O esperanto também chegou à Wikipedia, a famosa enciclopédia virtual livre, que dispõe de uma versão neste idioma que já inclui mais de 132 mil artigos.
O principal portal de aprendizagem virtual é o Lernu (lernu.net), um site gratuito criado em 2004 e que conta com mais de 89,3 mil usuários registrados, divididos por níveis - nulo, básico, médio e alto. Mas a internet é apenas uma das vias para aprender esperanto. As principais são os cursos presenciais ou por correio em associações, organizados pela Liga Internacional de Professores de Esperanto, e outra alternativa é aprender de forma autodidata.
"Com outros idiomas isso não seria possível, mas com o esperanto pode ser feito por causa de suas regras simples", explica Antonio del Barrio, diretor da Fundação Esperanto, fundada em 1969 por Miguel Sancho Izquierdo e que trabalha de forma paralela à Federação Espanhola, encarregando-se das questões administrativas, pesquisas históricas e trabalhos editoriais.
Essa estrutura simples a que se refere Del Barrio buscava permitir uma aprendizagem rápida por parte de pessoas com qualquer língua materna.

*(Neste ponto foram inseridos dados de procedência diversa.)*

/-- A covered cell is on for the second draw exactly when it was off for the first. -/
theorem State.flag_afterDraw_again_eq_one_iff :
    (u.afterDraw x y n).readReg 15 = 1 ↔ ∃ yy xx, s.covers x y n yy xx ∧ s.cell yy xx = false := by
  rw [State.flag_afterDraw_eq_one_iff]
  refine exists_congr fun yy => exists_congr fun xx => (and_congr_left' (hcovers yy xx)).trans (and_congr_right fun h => ?_)
  rw [hcell, State.cell_afterDraw_of_covers h, Bool.not_eq_true']

end

end

/-- Settles O47: a draw toggles its sprite's distinct cells, and its flag reports whether one of them was on. -/
theorem drawTogglesCoveredCells : Obligations.DrawTogglesCoveredCells := by
  refine fun x y n s => ⟨decodeWord_encode (.drw x y n), _, exec_drw x y n s, fun _ _ => State.cell_afterDraw_of_covers,
    fun _ _ => State.cell_afterDraw_of_not_covers, State.flag_afterDraw_eq_one_iff.2, fun hoff => ?noCollision,
    registersOutsideDestinationAreKept _ _ _ (exec_drw x y n s), exec_keepsAllBut (exec_drw x y n s)⟩
  case noCollision =>
    refine State.flag_afterDraw_eq_zero_iff.2 fun ⟨yy, xx, hcov, hon⟩ => ?_
    rw [hoff yy xx hcov] at hon
    exact Bool.false_ne_true hon

/-- Settles O48: the second draw covers the cells of the first and toggles each of them back. -/
theorem drawTwiceRestoresDisplay : Obligations.DrawTwiceRestoresDisplay := by
  intro x y n s t h
  have ht : s.afterDraw x y n = t := outcome_next_inj.1 h
  have hmem : t.mem = s.mem := ht ▸ State.drawRows_mem ..
  have hindex : t.i = s.i := ht ▸ State.drawRows_i ..
  have hcovers : ∀ yy xx, { t with v := s.v }.covers x y n yy xx ↔ s.covers x y n yy xx := State.covers_congr rfl hmem hindex
  have hcell : ∀ yy xx, { t with v := s.v }.cell yy xx = (s.afterDraw x y n).cell yy xx := ht ▸ State.cell_congr rfl
  exact ⟨_, exec_drw x y n _, State.cell_afterDraw_again hcovers hcell, State.flag_afterDraw_again_eq_one_iff hcovers hcell⟩

end Sys2Proof.Machine

/-! Timers and keys (44_timers_keys.md): timer access, the key skips, and the key wait from `LD Vx, K` to the poll that ends it. -/

namespace Sys2Proof.Machine

/-! ### Timer access -/

theorem soundActive_iff (s : State) : soundActive s = true ↔ s.st ≠ 0 :=
  decide_eq_true_iff.trans (s.st.toNat_pos.trans s.st.pos_iff_ne_zero)

/-- Settles O49: one write of the destination each, and `SoundActive` reads the byte written to `ST` (R166). -/
theorem timerInstructionsCopy : Obligations.TimerInstructionsCopy := fun x s =>
  ⟨⟨decodeWord_encode (.ldVxDt x), _, rfl, s.readReg_writeReg_self x _, s.keepsRegsBut_writeReg x _, s.keepsAllBut_writeReg x _⟩,
   ⟨decodeWord_encode (.ldDtVx x), _, rfl, rfl, s.keepsAllBut_setDelay _⟩,
   ⟨decodeWord_encode (.ldStVx x), _, rfl, rfl, soundActive_iff _, s.keepsAllBut_setSound _⟩⟩

/-! ### Key skips -/

theorem keyIsDown_val (keys : Vector Bool 16) (k : Fin 16) : keyIsDown keys k.val = keys.get k :=
  keyIsDown_of_lt keys k.val k.isLt

/-- The whole register value is the key's index, so a value of 16 or more presses nothing (R143). -/
theorem State.pressed_iff (s : State) (b : Byte) :
    s.pressed b = true ↔ ∃ k : Fin 16, k.val = b.toNat ∧ s.key.get k = true := by
  rw [State.pressed]
  constructor
  · intro hdown
    by_cases hlt : b.toNat < 16
    · exact ⟨⟨b.toNat, hlt⟩, rfl, keyIsDown_val s.key ⟨b.toNat, hlt⟩ ▸ hdown⟩
    · rw [keyIsDown_of_ge s.key b.toNat (by omega)] at hdown
      exact absurd hdown Bool.false_ne_true
  · rintro ⟨k, hk, hdown⟩
    rwa [← hk, keyIsDown_val]

/-- Settles O50: the skip's condition is `pressed`, for `SKNP` negated. -/
theorem keySkipsTestWholeRegister : Obligations.KeySkipsTestWholeRegister := by
  refine fun x s => ⟨⟨decodeWord_encode (.skp x), _, rfl, s.keepsAllBut_skipIf _, ?skp⟩,
    ⟨decodeWord_encode (.sknp x), _, rfl, s.keepsAllBut_skipIf _, ?sknp⟩⟩
  case skp => simp only [State.skipIf_pc, State.pressed_iff]
  case sknp => simp only [State.skipIf_pc, Bool.not_eq_true', ← Bool.not_eq_true, State.pressed_iff, ite_not]

/-! ### The key wait -/

/-- Settles O51: the wait is armed with the register and the keys of the moment; the poll writes the register later. -/
theorem keyWaitInstructionArms : Obligations.KeyWaitInstructionArms := fun x s =>
  ⟨decodeWord_encode (.ldVxK x), _, rfl, rfl, rfl, rfl, s.keepsAllBut_armKeyWait x⟩

/-- Key `k` went from released at the last sample to pressed: it ends the wait (R146). -/
def State.newlyPressed (s : State) (k : Fin 16) : Prop := s.key.get k = true ∧ s.kprev.get k = false

theorem State.keyHit_iff (s : State) (k : Fin 16) : s.keyHit Policy.keyWaitMode k.val = true ↔ s.newlyPressed k := by
  rw [State.keyHit_eq, keyIsDown_val, keyIsDown_val, Bool.and_eq_true, Bool.not_eq_true', State.newlyPressed]

theorem State.keyHit_eq_false_iff (s : State) (k : Fin 16) :
    s.keyHit Policy.keyWaitMode k.val = false ↔ ¬ s.newlyPressed k := by
  rw [← State.keyHit_iff, Bool.not_eq_true]

theorem State.keyPoll_of_none_newlyPressed {s : State} (h : ∀ k, ¬ s.newlyPressed k) : s.keyPoll = s.sampleKeys := by
  have hnone : s.firstHit Policy.keyWaitMode = none :=
    s.firstHit_eq_none.2 fun j hj => (s.keyHit_eq_false_iff ⟨j, hj⟩).2 (h ⟨j, hj⟩)
  rw [State.keyPoll, hnone]
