-- ==== Sys2Proof/Certificates/Slice0/Obligations.lean ====
section
/-! DEFINITION. The statements for the provers, by rule of the spec. A claim about the schedule holds for every value
of the model's own fields `slack` and `ticks` (log 4); where a statement leaves them open it says so by an
existential. -/

open Sys2Proof Sys2Proof.Machine

/-! ### What the statements are written with -/

namespace Sys2Proof.Claims

/-- The classes of Illegal words that 30_encoding.md R96 lists, by the numbers of the fields. -/
def IllegalWord (w : Word) : Prop :=
  5 ≤ w.toNat % 16 ∨ w.toNat / 16 % 16 ≠ 0 ∨ w.toNat / 16384 ≠ 0 ∨
    (w.toNat % 16 ≠ 3 ∧ w.toNat / 256 % 64 ≠ 0)

/-- The next thing that happens is that the host issues the command `i` and the engine takes it: a CMD write of a
word of `i` while BUSY = 0. -/
def TakesCommand (s : State) (i : Instr) : Prop :=
  s.BUSY = false ∧ ∃ w, s.nextMove = .event (cmdWrite w) ∧ decode w = .ok i

/-- The next thing that happens is a platform reset. -/
def IsReset (s : State) : Prop := s.nextMove = .event .reset

/-- The next thing that happens is that the host writes `v` to MSG[j] and the engine takes it: BUSY = 0. -/
def WritesMessage (s : State) (j : Fin 16) (v : Word) : Prop :=
  s.BUSY = false ∧ s.nextMove = .event (.bus (.write 4 (BitVec.ofNat 8 (0x40 + 4 * j.val)) v))

/-- The words that 10_state.md R47 prints for H0 (log 12). -/
def printedH0 : List Word :=
  [0x6a09e667, 0xbb67ae85, 0x3c6ef372, 0xa54ff53a, 0x510e527f, 0x9b05688c, 0x1f83d9ab, 0x5be0cd19]

/-- The lines of the table that 10_state.md R45 prints for K (log 12): the index of the first column, and the words at
that index and 16, 32 and 48 above it. -/
def printedK : List (Nat × List Word) :=
  [ (0, [0x428a2f98, 0xe49b69c1, 0x27b70a85, 0x19a4c116]),
    (1, [0x71374491, 0xefbe4786, 0x2e1b2138, 0x1e376c08]),
    (2, [0xb5c0fbcf, 0x0fc19dc6, 0x4d2c6dfc, 0x2748774c]),
    (3, [0xe9b5dba5, 0x240ca1cc, 0x53380d13, 0x34b0bcb5]),
    (4, [0x3956c25b, 0x2de92c6f, 0x650a7354, 0x391c0cb3]),
    (5, [0x59f111f1, 0x4a7484aa, 0x766a0abb, 0x4ed8aa4a]),
    (6, [0x923f82a4, 0x5cb0a9dc, 0x81c2c92e, 0x5b9cca4f]),
    (7, [0xab1c5ed5, 0x76f988da, 0x92722c85, 0x682e6ff3]),
    (8, [0xd807aa98, 0x983e5152, 0xa2bfe8a1, 0x748f82ee]),
    (9, [0x12835b01, 0xa831c66d, 0xa81a664b, 0x78a5636f]),
    (10, [0x243185be, 0xb00327c8, 0xc24b8b70, 0x84c87814]),
    (11, [0x550c7dc3, 0xbf597fc7, 0xc76c51a3, 0x8cc70208]),
    (12, [0x72be5d74, 0xc6e00bf3, 0xd192e819, 0x90befffa]),
    (13, [0x80deb1fe, 0xd5a79147, 0xd6990624, 0xa4506ceb]),
    (14, [0x9bdc06a7, 0x06ca6351, 0xf40e3585, 0xbef9a3f7]),
    (15, [0xc19bf174, 0x14292967, 0x106aa070, 0xc67178f2]) ]

/-- H, LEN, MSG and PHASE are as before. -/
def SameRegisters (s t : State) : Prop :=
  t.H = s.H ∧ t.LEN = s.LEN ∧ t.MSG = s.MSG ∧ t.PHASE = s.PHASE

/-- The registers the host cannot reach are as before (60_exceptions.md R263). -/
def SameHidden (s t : State) : Prop := t.work = s.work ∧ t.W = s.W ∧ t.RND = s.RND

/-- Two states that differ at most in a..h, W and RND. -/
def EqualButHidden (s t : State) : Prop :=
  t = { s with work := t.work, W := t.W, RND := t.RND }

/-- Two answers of a step that differ at most in a..h, W and RND. -/
def AnswersEqualButHidden : Result → Result → Prop
  | .next s, .next t => EqualButHidden s t
  | .refused q, .refused r => q = r
  | _, _ => False

end Sys2Proof.Claims

open Sys2Proof.Claims

/-! ### Encoding -/

/-- 30_encoding.md R91, R95: a word decodes to a command exactly when it is that command's word. No bit of an
encoding is dropped, and no second word decodes to a command. -/
def Obligations.DecodeIsInverseOfEncode : Prop :=
  ∀ (w : Word) (i : Instr), decode w = .ok i ↔ w = encode i

/-- 30_encoding.md R95: "Exactly 68 of the 2^32 words decode to a command". -/
def Obligations.ExactlySixtyEightLegalWords : Prop :=
  ∃ ws : List Word, ws.Nodup ∧ ws.length = 68 ∧ ∀ w, (∃ i, decode w = .ok i) ↔ w ∈ ws

/-- 30_encoding.md R96, 60_exceptions.md R252: the listed words, and no others, raise ILLEGAL when BUSY = 0; when
BUSY = 1 the BUSY check comes first; no other state changes. -/
def Obligations.IllegalWordRaisesIllegal : Prop :=
  ∀ (w : Word) (s : State),
    (IllegalWord w →
      performAccess (.write 4 0x00 w) s =
        .next { s with
          ERR := true
          ERRCODE := if s.ERR then s.ERRCODE else if s.BUSY then .busy else .illegal }) ∧
    ((∃ e, decode w = .error e) ↔ IllegalWord w)

/-- Words written out from the encodings of 30_encoding.md R91 and from 95_test_vectors.md V13. -/
def Obligations.WrittenOutWordsDecode : Prop :=
  decode 0b00000000000000000000000000000000 = .ok .nop ∧
  decode 0b00000000000000000000000000000001 = .ok .init ∧
  decode 0b00000000000000000000000000000010 = .ok .block ∧
  decode 0b00000000000000000011111100000011 = .ok (.final 63) ∧
  decode 0b00000000000000000000001100000011 = .ok (.final 3) ∧
  decode 0b00000000000000000000000000000100 = .ok .clrerr

/-! ### The step -/

/-- 20_memory.md R72, R78; 44_commands.md R201: when the host's next access is the write to CMD of a word that
decodes to `i`, the step is `exec i` on the state from which that access has been taken. The machine fetches nothing
(R81): `withFetchWord` places that write, and then the step is `exec i` on the state itself. -/
def Obligations.StepRunsTheWrittenCommand : Prop :=
  ∀ (w : Word) (i : Instr) (s : State), decode w = .ok i →
    (s.nextMove = .event (cmdWrite w) → step s = exec i s.takeEvent) ∧
    step (s.withFetchWord 32 w.toNat) = exec i s

/-- 20_memory.md R78, 44_commands.md R220; the form of the free choice is the model's (log 4, log 5, log 6): a pending
command completes when its delay has run out or no event is left, an event is performed in the inbox's order, and
with nothing pending and nothing asked the step changes nothing. An event that is a host access is performed as
`performAccess` says, so the statements about accesses speak of steps. -/
def Obligations.StepFollowsTheSchedule : Prop :=
  (∀ (a : Access) (s : State), performEvent (.bus a) s = performAccess a s) ∧
  ∀ s : State,
    (∀ p, s.PEND = some p → (s.slack = 0 ∨ s.inbox = []) → step s = .next (complete p s)) ∧
    (∀ p e es, s.PEND = some p → s.inbox = e :: es → 0 < s.slack →
      step s = performEvent e { s with inbox := es, slack := s.slack - 1 }) ∧
    (∀ e es, s.PEND = none → s.inbox = e :: es →
      step s = performEvent e { s with inbox := es, slack := s.slack - 1 }) ∧
    (s.PEND = none → s.inbox = [] → step s = .next s)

Assim, o esperanto tem 16 regras gramaticais sem exceções, um alfabeto fônico que facilita a pronúncia, uma estrutura regular para suas terminações e uma base léxica formada por raízes do latim e de línguas indoeuropeias e germânicas.
Às possibilidades comunicativas que o esperanto oferece se soma uma vantagem que vem ganhando relevância nos últimos anos, o "pasporta servo" (serviço passaporte), uma rede mundial na qual as pessoas inscritas oferecem alojamento gratuito, com o único requisito de que o hóspede seja um falante de esperanto.
O serviço, que funciona desde 1974, pemite aos esperantistas viajar por todo o mundo de uma forma econômica e assim aproximar-se dos objetivos originais desta língua. "Há valores que incentivam a aprender esperanto, como o interesse por se comunicar com gente de outros países e conhecer outras culturas e isso reúne uma série de princípios éticos como o respeito aos demais", diz Pedro Hernández.
"Só uma língua ou
também ideologia?"
Esses valores estão
assentados vagamente na
doutrina filosófica que
impulsionou Zamenhof, o
homaranismo, um ideário
pacifista que "pretendia
basear as relações
humanas em valores
humanistas", explica
Hernández.
Mas os esperantistas esclarecem que não existe uma ideologia por trás da língua. "Há associações de esperantistas religiosas e ateias, de direita e de esquerda, de amigos dos gatos, homossexuais, ecologistas ou fãs de rádio. Afinal, a língua é um meio de comunicação e cada um a usa para as finalidades que bem entender", afirma o presidente da Federação Espanhola de Esperanto.
Esta separação não esteve tão definida nas primeiras décadas do século XX, quando o esperanto se associava a movimentos anarquistas e operários. Isso fez com que a Espanha fosse um dos centros do esperantismo durante o período da República (1931 - 1936) mas sofresse pressões durante a ditadura de Franco, sobretudo nos primeiros anos, e seus falantes eram vistos com receio.
"Durante o franquismo, houve pessoas que deixaram de falar o esperanto para não se meter em problemas, mas a situação na Espanha não foi muito radical, de fato, nos anos 60 havia simpatizantes do regime que o falavam. Na Alemanha de Hitler, por exemplo, o esperanto foi diretamente proibido e sob o regime de Stálin, na Rússia, se chegou inclusive a matar os esperantistas", cota Antonio del Barrio.
Hoje, já sem pressões governamentais nem vinculações políticas ou ideológicas, o esperanto sobrevive entre os que o veem como a utopia com tinas humanistas do doutor Zamenhof e os que defendem, com dados na mão, que é uma língua viva com usos reais e que tem excelente saúde graças às possibilidade que agora lhe trazem o mundo virtual.